Collected data entries:
════════════════

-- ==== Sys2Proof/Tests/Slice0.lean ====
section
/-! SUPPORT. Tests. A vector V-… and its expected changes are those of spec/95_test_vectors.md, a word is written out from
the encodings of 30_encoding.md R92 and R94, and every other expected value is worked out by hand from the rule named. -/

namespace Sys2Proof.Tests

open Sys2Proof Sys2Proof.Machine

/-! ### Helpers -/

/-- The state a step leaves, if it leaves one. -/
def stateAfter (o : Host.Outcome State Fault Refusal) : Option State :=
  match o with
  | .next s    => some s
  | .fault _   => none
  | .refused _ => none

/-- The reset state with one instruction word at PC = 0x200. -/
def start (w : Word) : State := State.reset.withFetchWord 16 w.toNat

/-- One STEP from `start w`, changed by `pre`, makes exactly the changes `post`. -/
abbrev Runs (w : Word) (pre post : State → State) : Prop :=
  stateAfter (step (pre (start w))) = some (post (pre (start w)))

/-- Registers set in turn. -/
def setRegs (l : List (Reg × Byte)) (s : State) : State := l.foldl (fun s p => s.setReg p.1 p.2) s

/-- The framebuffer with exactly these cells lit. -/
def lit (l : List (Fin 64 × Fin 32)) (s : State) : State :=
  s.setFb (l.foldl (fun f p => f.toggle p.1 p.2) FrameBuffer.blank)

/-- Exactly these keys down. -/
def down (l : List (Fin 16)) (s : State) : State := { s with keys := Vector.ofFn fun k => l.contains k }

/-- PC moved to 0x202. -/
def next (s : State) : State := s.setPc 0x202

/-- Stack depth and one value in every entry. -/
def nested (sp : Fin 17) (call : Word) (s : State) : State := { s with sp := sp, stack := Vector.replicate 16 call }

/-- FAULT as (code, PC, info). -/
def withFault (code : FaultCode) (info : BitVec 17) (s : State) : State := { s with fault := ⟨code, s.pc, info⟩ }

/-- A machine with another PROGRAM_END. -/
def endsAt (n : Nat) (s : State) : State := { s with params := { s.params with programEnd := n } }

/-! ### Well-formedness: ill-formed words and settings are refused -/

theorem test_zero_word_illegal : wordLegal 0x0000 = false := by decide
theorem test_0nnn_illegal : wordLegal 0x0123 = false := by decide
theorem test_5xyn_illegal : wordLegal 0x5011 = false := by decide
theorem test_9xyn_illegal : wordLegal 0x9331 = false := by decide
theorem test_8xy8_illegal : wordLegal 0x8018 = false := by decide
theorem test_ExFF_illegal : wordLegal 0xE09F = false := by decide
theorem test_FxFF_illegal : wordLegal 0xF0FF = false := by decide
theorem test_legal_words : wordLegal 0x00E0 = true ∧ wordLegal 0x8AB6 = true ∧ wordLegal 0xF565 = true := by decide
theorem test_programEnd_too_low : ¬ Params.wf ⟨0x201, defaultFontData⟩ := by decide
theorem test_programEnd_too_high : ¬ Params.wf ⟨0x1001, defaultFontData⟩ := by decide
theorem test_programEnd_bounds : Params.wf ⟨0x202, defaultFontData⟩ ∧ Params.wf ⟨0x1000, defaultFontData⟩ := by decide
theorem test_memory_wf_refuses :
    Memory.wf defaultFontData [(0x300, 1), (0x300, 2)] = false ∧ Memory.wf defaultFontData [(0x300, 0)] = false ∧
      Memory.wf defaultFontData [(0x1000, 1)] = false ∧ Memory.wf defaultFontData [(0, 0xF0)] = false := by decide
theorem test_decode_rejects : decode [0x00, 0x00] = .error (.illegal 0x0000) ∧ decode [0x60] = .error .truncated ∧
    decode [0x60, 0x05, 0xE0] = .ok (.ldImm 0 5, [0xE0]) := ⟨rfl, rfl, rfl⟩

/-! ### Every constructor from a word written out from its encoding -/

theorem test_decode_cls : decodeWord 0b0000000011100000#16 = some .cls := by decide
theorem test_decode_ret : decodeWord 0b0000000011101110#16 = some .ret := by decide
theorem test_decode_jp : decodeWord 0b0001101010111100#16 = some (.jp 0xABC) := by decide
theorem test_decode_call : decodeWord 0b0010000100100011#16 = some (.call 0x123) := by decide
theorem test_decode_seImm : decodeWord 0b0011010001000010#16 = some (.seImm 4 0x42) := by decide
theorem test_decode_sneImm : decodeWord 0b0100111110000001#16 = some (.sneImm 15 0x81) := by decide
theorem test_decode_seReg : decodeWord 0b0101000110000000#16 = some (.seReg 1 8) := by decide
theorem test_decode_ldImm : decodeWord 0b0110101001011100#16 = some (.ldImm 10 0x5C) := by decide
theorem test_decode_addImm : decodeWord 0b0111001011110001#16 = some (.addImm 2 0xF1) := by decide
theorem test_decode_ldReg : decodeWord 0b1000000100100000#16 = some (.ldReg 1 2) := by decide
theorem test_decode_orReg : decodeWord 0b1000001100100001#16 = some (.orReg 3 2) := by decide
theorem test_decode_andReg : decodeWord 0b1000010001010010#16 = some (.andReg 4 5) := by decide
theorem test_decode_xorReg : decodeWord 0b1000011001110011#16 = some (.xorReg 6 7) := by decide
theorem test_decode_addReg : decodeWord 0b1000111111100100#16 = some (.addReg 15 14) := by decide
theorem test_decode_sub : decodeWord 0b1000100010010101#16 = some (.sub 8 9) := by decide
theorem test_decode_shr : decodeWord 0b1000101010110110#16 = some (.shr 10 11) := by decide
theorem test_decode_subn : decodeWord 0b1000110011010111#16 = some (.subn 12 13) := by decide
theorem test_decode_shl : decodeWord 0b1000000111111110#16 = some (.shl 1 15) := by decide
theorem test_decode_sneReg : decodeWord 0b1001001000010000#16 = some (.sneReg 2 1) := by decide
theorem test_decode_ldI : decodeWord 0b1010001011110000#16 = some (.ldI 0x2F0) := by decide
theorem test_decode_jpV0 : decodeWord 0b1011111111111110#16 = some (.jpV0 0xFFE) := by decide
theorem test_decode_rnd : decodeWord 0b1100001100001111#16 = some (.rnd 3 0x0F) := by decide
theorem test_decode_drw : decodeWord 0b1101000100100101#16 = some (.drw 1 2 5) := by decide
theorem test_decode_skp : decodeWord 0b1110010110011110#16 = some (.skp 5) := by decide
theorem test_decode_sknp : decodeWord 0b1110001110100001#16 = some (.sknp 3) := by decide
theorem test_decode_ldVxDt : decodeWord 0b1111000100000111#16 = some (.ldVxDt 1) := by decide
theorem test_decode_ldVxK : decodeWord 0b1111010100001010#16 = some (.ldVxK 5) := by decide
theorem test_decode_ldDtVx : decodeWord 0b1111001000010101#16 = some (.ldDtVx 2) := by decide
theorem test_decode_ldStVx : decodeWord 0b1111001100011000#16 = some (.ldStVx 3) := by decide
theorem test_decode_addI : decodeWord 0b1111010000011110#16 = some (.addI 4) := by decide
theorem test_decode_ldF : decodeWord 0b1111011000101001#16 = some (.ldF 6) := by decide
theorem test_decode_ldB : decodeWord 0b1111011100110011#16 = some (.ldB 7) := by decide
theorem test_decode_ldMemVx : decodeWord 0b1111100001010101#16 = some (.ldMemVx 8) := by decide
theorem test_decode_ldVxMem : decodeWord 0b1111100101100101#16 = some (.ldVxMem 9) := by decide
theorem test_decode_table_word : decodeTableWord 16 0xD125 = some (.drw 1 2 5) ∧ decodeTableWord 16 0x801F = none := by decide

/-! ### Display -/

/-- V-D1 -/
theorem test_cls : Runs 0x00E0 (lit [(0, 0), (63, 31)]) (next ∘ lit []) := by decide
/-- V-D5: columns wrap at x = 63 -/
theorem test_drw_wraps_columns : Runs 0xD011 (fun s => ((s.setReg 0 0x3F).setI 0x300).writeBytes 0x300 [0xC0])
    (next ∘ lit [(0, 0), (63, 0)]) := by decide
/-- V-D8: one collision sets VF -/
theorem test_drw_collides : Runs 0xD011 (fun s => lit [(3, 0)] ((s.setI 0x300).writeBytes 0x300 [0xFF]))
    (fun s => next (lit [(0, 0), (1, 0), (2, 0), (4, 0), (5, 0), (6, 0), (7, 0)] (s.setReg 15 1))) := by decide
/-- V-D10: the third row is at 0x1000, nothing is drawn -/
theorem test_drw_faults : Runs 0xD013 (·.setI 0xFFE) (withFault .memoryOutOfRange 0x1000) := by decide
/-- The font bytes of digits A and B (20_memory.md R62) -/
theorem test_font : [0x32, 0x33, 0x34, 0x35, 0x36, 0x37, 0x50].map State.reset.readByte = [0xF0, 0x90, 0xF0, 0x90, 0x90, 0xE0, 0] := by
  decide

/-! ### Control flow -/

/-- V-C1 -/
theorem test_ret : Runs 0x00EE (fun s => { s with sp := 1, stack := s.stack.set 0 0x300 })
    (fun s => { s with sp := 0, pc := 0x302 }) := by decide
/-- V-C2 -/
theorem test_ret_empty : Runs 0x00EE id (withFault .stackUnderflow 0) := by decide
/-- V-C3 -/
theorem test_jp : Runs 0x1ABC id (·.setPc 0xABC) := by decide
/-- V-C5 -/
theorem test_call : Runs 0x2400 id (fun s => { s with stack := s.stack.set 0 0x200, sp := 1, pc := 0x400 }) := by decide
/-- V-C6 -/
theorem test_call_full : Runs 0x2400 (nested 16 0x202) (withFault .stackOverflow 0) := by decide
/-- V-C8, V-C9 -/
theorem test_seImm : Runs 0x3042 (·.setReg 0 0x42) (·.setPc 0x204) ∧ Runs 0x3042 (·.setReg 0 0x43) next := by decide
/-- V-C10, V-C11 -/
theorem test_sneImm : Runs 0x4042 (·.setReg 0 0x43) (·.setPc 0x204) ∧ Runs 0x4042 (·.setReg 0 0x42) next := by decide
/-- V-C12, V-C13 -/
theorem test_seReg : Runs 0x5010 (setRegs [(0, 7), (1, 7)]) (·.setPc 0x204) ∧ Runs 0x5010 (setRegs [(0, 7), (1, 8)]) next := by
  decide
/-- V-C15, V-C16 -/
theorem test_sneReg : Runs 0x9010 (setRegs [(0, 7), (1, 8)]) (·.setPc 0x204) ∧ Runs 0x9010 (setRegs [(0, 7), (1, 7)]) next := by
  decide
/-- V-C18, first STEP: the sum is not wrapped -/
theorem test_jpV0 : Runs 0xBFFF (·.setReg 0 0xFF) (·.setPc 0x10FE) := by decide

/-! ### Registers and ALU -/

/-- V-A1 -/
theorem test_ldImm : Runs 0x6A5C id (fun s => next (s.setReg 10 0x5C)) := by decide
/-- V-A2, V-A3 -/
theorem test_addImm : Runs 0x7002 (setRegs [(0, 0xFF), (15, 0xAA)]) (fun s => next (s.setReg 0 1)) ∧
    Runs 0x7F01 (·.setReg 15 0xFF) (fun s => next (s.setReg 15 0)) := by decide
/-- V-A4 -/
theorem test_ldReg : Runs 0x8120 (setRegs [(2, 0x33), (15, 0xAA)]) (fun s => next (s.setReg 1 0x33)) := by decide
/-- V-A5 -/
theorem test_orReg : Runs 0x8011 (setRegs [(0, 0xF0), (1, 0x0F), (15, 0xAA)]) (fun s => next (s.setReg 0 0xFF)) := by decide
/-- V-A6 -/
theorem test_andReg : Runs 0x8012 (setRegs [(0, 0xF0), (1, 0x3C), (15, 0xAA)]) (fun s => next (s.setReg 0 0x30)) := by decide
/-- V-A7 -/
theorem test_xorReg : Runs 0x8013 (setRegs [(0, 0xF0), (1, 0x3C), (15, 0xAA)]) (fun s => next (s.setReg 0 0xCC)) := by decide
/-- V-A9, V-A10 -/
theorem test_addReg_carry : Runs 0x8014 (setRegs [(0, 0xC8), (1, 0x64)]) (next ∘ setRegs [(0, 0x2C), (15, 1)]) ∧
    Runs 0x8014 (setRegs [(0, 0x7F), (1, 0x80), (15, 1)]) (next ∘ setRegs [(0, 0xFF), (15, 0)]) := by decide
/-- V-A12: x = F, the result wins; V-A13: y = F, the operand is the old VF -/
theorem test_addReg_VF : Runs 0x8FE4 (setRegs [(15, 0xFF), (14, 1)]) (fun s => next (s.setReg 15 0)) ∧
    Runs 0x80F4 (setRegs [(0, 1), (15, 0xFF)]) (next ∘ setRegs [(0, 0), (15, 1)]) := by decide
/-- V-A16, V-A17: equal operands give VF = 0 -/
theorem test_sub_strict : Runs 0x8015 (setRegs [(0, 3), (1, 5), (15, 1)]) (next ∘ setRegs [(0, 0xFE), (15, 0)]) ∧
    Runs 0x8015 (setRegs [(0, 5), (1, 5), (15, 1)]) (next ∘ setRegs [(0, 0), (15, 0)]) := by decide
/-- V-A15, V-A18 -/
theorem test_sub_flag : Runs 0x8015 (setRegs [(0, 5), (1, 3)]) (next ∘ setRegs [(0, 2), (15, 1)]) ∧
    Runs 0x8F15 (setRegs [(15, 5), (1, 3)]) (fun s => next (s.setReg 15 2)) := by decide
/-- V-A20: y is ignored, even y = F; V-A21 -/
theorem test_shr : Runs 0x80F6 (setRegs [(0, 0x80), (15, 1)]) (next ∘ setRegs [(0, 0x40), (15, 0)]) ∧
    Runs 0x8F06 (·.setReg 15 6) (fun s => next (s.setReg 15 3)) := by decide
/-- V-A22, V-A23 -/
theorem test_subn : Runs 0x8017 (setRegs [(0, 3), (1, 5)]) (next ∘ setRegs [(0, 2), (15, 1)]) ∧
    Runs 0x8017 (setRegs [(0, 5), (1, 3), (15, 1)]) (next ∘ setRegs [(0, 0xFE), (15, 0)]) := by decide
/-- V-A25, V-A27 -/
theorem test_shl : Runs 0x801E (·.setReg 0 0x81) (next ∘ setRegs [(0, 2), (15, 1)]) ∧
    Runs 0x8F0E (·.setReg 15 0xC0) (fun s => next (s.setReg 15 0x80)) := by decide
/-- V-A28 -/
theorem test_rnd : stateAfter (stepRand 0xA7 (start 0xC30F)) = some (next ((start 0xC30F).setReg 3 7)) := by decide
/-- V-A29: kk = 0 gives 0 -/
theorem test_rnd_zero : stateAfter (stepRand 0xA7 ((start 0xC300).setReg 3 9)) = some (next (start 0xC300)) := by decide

════════════════

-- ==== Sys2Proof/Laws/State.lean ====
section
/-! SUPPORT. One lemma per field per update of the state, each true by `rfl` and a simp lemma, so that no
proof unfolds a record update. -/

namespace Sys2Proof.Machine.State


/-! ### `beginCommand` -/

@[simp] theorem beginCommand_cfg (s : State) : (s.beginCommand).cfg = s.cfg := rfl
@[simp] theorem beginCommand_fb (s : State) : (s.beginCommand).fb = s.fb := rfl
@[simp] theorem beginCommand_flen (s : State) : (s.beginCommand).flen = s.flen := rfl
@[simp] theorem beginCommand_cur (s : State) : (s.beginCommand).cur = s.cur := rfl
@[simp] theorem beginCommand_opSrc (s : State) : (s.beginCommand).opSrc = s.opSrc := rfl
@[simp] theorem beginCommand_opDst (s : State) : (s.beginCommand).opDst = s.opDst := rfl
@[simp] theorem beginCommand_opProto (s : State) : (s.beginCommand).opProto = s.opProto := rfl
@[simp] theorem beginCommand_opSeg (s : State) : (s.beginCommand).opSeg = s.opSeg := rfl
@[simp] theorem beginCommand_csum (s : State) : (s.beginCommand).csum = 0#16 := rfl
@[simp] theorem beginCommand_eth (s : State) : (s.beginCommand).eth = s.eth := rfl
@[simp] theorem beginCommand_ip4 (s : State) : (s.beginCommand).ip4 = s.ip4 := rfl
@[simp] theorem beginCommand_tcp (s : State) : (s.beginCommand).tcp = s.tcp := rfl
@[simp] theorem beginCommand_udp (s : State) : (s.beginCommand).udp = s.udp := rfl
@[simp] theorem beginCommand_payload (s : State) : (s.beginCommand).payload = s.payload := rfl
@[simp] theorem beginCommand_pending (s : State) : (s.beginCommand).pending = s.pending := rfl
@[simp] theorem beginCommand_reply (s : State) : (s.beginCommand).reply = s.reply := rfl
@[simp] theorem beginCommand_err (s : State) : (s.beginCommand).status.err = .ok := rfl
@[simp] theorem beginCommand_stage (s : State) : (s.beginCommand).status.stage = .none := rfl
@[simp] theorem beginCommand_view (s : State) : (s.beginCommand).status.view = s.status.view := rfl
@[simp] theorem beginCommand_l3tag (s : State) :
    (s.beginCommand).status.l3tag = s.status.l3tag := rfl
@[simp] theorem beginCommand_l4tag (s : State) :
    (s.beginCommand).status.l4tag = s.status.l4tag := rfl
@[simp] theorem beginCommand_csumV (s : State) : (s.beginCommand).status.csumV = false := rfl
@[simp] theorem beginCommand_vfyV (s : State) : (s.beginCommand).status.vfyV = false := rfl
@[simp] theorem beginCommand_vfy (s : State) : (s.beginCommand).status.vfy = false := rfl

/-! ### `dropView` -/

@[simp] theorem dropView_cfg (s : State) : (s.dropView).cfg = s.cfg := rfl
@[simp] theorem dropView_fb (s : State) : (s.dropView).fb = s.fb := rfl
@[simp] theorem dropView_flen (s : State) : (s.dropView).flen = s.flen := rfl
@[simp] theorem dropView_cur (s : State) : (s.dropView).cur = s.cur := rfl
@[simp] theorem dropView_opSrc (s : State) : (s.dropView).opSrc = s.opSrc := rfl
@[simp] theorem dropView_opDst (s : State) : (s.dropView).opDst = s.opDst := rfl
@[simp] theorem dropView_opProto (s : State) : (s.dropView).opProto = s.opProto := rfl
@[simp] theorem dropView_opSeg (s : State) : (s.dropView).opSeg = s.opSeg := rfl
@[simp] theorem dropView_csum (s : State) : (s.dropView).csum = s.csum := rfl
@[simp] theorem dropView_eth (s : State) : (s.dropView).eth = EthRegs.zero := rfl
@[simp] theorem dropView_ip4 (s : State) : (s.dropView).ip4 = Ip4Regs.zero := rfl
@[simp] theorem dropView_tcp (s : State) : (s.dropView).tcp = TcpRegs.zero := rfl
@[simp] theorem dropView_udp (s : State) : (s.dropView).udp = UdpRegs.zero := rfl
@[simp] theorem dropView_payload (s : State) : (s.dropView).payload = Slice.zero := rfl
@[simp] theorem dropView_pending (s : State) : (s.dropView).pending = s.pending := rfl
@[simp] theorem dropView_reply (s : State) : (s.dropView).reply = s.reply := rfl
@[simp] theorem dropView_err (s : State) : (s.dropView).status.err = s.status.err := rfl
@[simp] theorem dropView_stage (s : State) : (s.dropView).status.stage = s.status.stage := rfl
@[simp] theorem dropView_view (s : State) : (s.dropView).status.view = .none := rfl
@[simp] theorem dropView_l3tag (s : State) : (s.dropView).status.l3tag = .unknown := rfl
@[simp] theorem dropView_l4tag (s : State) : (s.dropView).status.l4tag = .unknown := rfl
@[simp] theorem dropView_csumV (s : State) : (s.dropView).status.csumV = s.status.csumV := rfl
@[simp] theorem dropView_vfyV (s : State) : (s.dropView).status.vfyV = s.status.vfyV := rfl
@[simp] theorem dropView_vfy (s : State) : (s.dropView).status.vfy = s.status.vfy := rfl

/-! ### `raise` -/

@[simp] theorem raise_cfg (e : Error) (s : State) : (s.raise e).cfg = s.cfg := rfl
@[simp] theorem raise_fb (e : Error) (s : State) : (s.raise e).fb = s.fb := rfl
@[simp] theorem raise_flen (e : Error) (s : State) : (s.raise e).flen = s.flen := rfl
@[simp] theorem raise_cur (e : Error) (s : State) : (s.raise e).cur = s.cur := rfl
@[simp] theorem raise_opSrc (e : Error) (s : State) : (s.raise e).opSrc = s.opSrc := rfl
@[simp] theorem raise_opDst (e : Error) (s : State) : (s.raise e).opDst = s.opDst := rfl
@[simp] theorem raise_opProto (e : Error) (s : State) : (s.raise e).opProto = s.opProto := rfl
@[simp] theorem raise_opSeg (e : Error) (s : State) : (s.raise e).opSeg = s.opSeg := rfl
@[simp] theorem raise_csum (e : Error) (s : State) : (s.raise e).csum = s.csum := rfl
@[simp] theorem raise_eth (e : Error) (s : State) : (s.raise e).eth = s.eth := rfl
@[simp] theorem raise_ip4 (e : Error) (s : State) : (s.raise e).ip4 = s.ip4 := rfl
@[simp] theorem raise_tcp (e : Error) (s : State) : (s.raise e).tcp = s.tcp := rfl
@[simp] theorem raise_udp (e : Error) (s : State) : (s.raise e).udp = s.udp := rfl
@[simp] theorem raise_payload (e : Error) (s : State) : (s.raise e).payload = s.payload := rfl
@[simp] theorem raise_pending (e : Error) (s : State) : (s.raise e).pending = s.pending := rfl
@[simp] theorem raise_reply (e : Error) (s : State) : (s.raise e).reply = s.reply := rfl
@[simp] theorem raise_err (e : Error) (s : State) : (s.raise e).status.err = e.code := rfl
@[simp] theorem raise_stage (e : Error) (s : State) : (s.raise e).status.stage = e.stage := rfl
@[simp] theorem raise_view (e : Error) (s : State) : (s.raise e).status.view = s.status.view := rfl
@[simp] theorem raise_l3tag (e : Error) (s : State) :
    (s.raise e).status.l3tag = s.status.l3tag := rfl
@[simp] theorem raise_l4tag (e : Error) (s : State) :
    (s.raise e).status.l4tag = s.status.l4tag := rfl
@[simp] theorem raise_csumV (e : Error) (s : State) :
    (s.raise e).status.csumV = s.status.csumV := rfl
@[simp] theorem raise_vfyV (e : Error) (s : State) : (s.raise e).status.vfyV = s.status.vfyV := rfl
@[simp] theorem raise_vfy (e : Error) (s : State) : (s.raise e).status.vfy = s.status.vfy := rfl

════════════════

- TASK DETAILS -
Produce only the lines from the line containing "e).opDst = s.opDst := rfl" through the line containing "e.code := rfl", inclusive of both, exactly as they stand in the entries above.

- ANSWER -
@[simp] theorem raise_opDst (e : Error) (s : State) : (s.raise e).opDst = s.opDst := rfl
@[simp] theorem raise_opProto (e : Error) (s : State) : (s.raise e).opProto = s.opProto := rfl
@[simp] theorem raise_opSeg (e : Error) (s : State) : (s.raise e).opSeg = s.opSeg := rfl
@[simp] theorem raise_csum (e : Error) (s : State) : (s.raise e).csum = s.csum := rfl
@[simp] theorem raise_eth (e : Error) (s : State) : (s.raise e).eth = s.eth := rfl
@[simp] theorem raise_ip4 (e : Error) (s : State) : (s.raise e).ip4 = s.ip4 := rfl
@[simp] theorem raise_tcp (e : Error) (s : State) : (s.raise e).tcp = s.tcp := rfl
@[simp] theorem raise_udp (e : Error) (s : State) : (s.raise e).udp = s.udp := rfl
@[simp] theorem raise_payload (e : Error) (s : State) : (s.raise e).payload = s.payload := rfl
@[simp] theorem raise_pending (e : Error) (s : State) : (s.raise e).pending = s.pending := rfl
@[simp] theorem raise_reply (e : Error) (s : State) : (s.raise e).reply = s.reply := rfl
@[simp] theorem raise_err (e : Error) (s : State) : (s.raise e).status.err = e.code := rfl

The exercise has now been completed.